[Data for the task — start]

/-- RCUR's update of its cursor at its home, or at its endpoint: sent, and awaited before the clause commits (R169, R295). A poisoned cursor
stays as it is (R336). -/
def putCursor (s : State) (x : ExecId) (xl : List (Nat × Xlate)) (r : Ring) (addr q : Nat) : Except Bad State :=
  match locOf x.core xl r.space addr with
  | .home h => .ok (if poisoned s h 8 then s else engineUpdate s x.core h (leBytes 8 q))
  | .remote ep pa => if ((s.exec x).bind (farBytes · addr 0)).isSome then .ok s else .error (.put ep pa addr (leBytes 8 q))

/-- RCUR: its update is performed before its clause commits, after the executor's earlier RGETs on the ring (R169, R170). -/
def commitRcur (s : State) (x : ExecId) (it : Item) (i : RingW) : Except Bad State :=
  match s.wg x.core, s.exec x with
  | some w, some e => do
    let (ring, xl, s1) ← ringChecks s x w it i true true
    let waits := e.ops.any fun q => match q.item.instr with
      | .rget j => !opComplete q && ringPlace x.core q.item j = ringPlace x.core { it with xl } i
      | _ => false
    if waits then .error .wait
    else
      let cursor := ring.header + 64 + 8 * i.cons.toNat
      let (p, s2) ← commitWord s1 x xl ring.space cursor
      let (q, s2) ← advanceCursor s2 x w it ring (ring.n + 1) p (it.kv.getD 1 0).toNat
      let s3 ← if it.kv.getD 1 0 = 0 then .ok s2 else putCursor s2 x xl ring cursor q
      .ok (landK s3 x i.d.toNat p)
  | _, _ => .ok s

end Sys2Proof.Machine
end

[Data for the task — finish]

From the records, copy every line that has the string "Except" in it.

def putCursor (s : State) (x : ExecId) (xl : List (Nat × Xlate)) (r : Ring) (addr q : Nat) : Except Bad State :=
def commitRcur (s : State) (x : ExecId) (it : Item) (i : RingW) : Except Bad State :=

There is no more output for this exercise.